At this point in my life, I am exploring nuances of give and take. I spent most of my career as a giver. It is a role that I am very comfortable playing. Now, however, I am learning about what it means to be on the taking end.

My life-long pride of being able to do things by myself is now giving way to the shared enjoyment of having people do things with me and for me. It is also shining a light (holding a mirror?) to the things I am no longer able to do for myself or even want to do for myself. Pride is grudgingly giving way to humility and acceptance. And inevitably, joy.

As Above/So Below

In my liminal space I am keenly aware of the interrelationship between the material world that surrounds me and the inner world (divine) that occupies my thoughts. There are moments when I am driving at either an early morning hour or a late-night hour, when I am the external observer of homes where lives are being lived. As I drive down the empty streets, I am fully present to my own experience of being part of, yet separate from these lives.

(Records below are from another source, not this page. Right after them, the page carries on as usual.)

/-- An objected message is void: the frame ends in GAP with the measure at 0 and its verdicts gone, and plan, peer table and drive table
are unchanged. A receiver's queue, channels and port are unchanged, and the cycle is marked where a join window is open. The void counter of
the message's transmitter, stopped or not, advances by one below 8, and TX_OBJECTED with cause OBJECTED is posted when it reaches 8; a CLAIM or
RELEASE that is still needed stays queued in its place. Where a SYNC edge ends the frame after OBJECT, the report is made at the edge, before or
after any block's part of it: the stamp is that of the new cycle, and the mark that of the cycle in which it is taken. The model's own choices in it: notes/assumptions/3.md,
notes/assumptions/6.md, notes/assumptions/9.md, notes/assumptions/14.md. -/
def Obligations.ObjectedMessagesAreVoid : Prop :=
  ∀ (m : Message) (check : BitVec 8) (s : State), s.engine.framing = .frame →
    let bit := bitPeriods s.cfg.rateCode.val
    let own := ∃ k, s.sched.composed = some k ∧ s.engine.transmission ≠ .none
      ∧ k.message.kindBits = m.kindBits ∧ k.message.sender = m.sender
    let voids := if s.sched.voids < 8 then s.sched.voids + 1 else s.sched.voids
    let told (stamp : BitVec 16) := if s.sched.voids = 7 then
        s.port.post ⟨.txObjected, .cause .objected, stamp⟩
      else s.port
    (s.fallWaits = false →
      ∃ u t, exec (.messageObjected m check) s = .next t
        ∧ s.TimePasses u
        ∧ t = { u with
            engine := t.engine, lines := t.lines, station := t.station, sched := t.sched, channels := t.channels
            port := t.port }
        ∧ t.engine.framing = .gap ∧ t.engine.recessiveTime = 0 ∧ t.engine.ending = some { elapsed := 0, dominant := false }
        ∧ t.engine.frame = none ∧ t.engine.verdict = none ∧ t.engine.objection = none ∧ t.engine.transmission = .none ∧ t.lines.dataDriving = false
        ∧ t.station = { s.station with traffic := s.station.traffic || s.windowOpen }
        ∧ (s.engine.transmission = .none →
            t.sched = s.sched ∧ t.channels = s.channels ∧ t.port = s.port)
        ∧ (own → t.sched.voids = voids ∧ t.sched.composed = none ∧ t.port = told s.timer.cycleCounter
            ∧ (s.engine.request = some .announce ∨ s.engine.request = some .rollcall →
                t.channels = s.channels
                  ∧ t.sched.queue
                      = s.sched.queue.filterMap fun e =>
                          if e.onWire && e.cancel then none else some { e with onWire := false })
            ∧ ∀ (c : ChannelId) (r : Request) (before after : List QueueEntry),
                s.engine.request = some r → s.channels[c].state = .inFlight →
                (r = .claim c ∧ s.channels[c].needsClaim = true
                  ∨ r = .release c ∧ s.channels[c].needsRelease = true) →
                s.sched.queue = before ++ { request := r, onWire := true, cancel := false } :: after →
                (∀ e ∈ before ++ after, e.onWire = false) →
                  t.channels = s.channels.set c { s.channels[c] with state := .queued }
                    ∧ t.sched.queue = before ++ { request := r, onWire := false, cancel := false } :: after))
      ∧ ∀ (hold : Nat) (order : List EdgePart),
        s.timer.running = true → s.station.state ≠ .unconfigured →
        (s.lines.syncDriving = true → s.lines.syncLow = false ∧ 16 * bit ≤ s.lines.syncHighTime
          ∧ ∃ f, s.engine.frame = some f ∧ m.objectPosition * bit + bit / 2 ≤ f.elapsed) →
        EdgePart.orderAllowed order = true → EdgePart.outcomeIn order = some (.objected m check) →
          ∃ t, exec (.syncEdge hold order) s = .next t
            ∧ t.timer.cycleCounter = s.timer.cycleCounter + 1 ∧ t.timer.localTime = 0
            ∧ t.engine.framing = .gap ∧ t.engine.ending = none ∧ t.engine.frame = none ∧ t.engine.transmission = .none
            ∧ (own → s.station.state = .joined ∨ s.station.state = .leaving →
                (∀ a : Address, s.table.peers[a].present = true →
                  s.table.peers[a].age + 1 < 3 * s.cfg.interval) →
                s.table.WithinBudget s.cfg.budget →
                t.sched.voids = voids ∧ t.sched.composed = none ∧ t.port = told (s.timer.cycleCounter + 1))
            ∧ (s.windowOpen = true → s.station.count + 1 < 3 * s.cfg.interval → s.station.rollcall ≠ .earlier →
                t.station.state = s.station.state
                  ∧ (t.station.traffic = true
                    ↔ order.idxOf .stationController < order.idxOf .stationReport))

Every so often, I leave my own ego-centric awareness and contemplate what other intelligence might be observing me. What conclusions are drawn?  What inferences made?  How am I judged?

Conflict and Resolution

Right now I am safe in a world that is on high alert. I am free to move without fear of being pulled over or shot or attacked. I harbor no enmity toward others and expect others to feel the same way toward me. In the current state of our world, this is pure luxury. I do not take it for granted.

My situation is not guaranteed, however. All the more reason for me to take a stand for non-violence and do my very best to support those who are working to resolve conflict and bring an end to suffering. Sometimes I do this by bearing witness. Sometimes by raising my voice and calling out hypocrisy. Sometimes I do this by prayer. These are actions that in taking actually lowers my anxiety and increases my resolve and commitment to values of peace and tolerance.

Aikido: Receiving and Taking

I was lucky to study Aikido with Robert Frager, an American psychologist and founder of the Institute of Transpersonal Psychology. Bob was a student of Morihei Ueshiba, (“O-Sensei”), the founder of the art. Bob is now an 8th Dan – one of only a handful to have been given that honor.

Of the many lessons I was taught in the Dojo, two stand out that are key to my valuing my current liminal space. The first is learning to not resist falling. The second is learning to accept the attack and transform it so that the attacker and I are walking together in the same direction with shared intention.

At this stage of my life, my physical self is no longer sturdy or steady. I am much more vulnerable to the leading cause of decline in aging adults:  falling. Because I learned to fall in Aikido, I truly feel that when, inevitably, gravity and balance conspire to topple me, I will have a fighting chance of minimizing the damage because I am not afraid to fall.

The second lesson is more subtle. Any “attacks” that are directed at me I believe rest firmly in our cultural bias against growing old. I am challenged in accepting the ageism and learning to “turn it around” so that we can all walk together and embrace the shift that aging brings.

Liminal Space

The word, “liminal” is an adjective with two meanings:

  1. occupying a position at, or on both sides of, a boundary or threshold. “I was in the liminal space between past and present”;
  2. relating to a transitional or initial stage of a process. “That liminal period when a child is old enough to begin following basic rules but is still too young to do so consistently.”

For me it is a moment in time that is neither one thing or another. This captures my experience of this moment in time. I recognized it as liminal because I have already experienced something similar and I know how that turned out. I am projecting that this moment will have similar outcomes, although I will experience it differently because I am different.

In this space, everything is possible.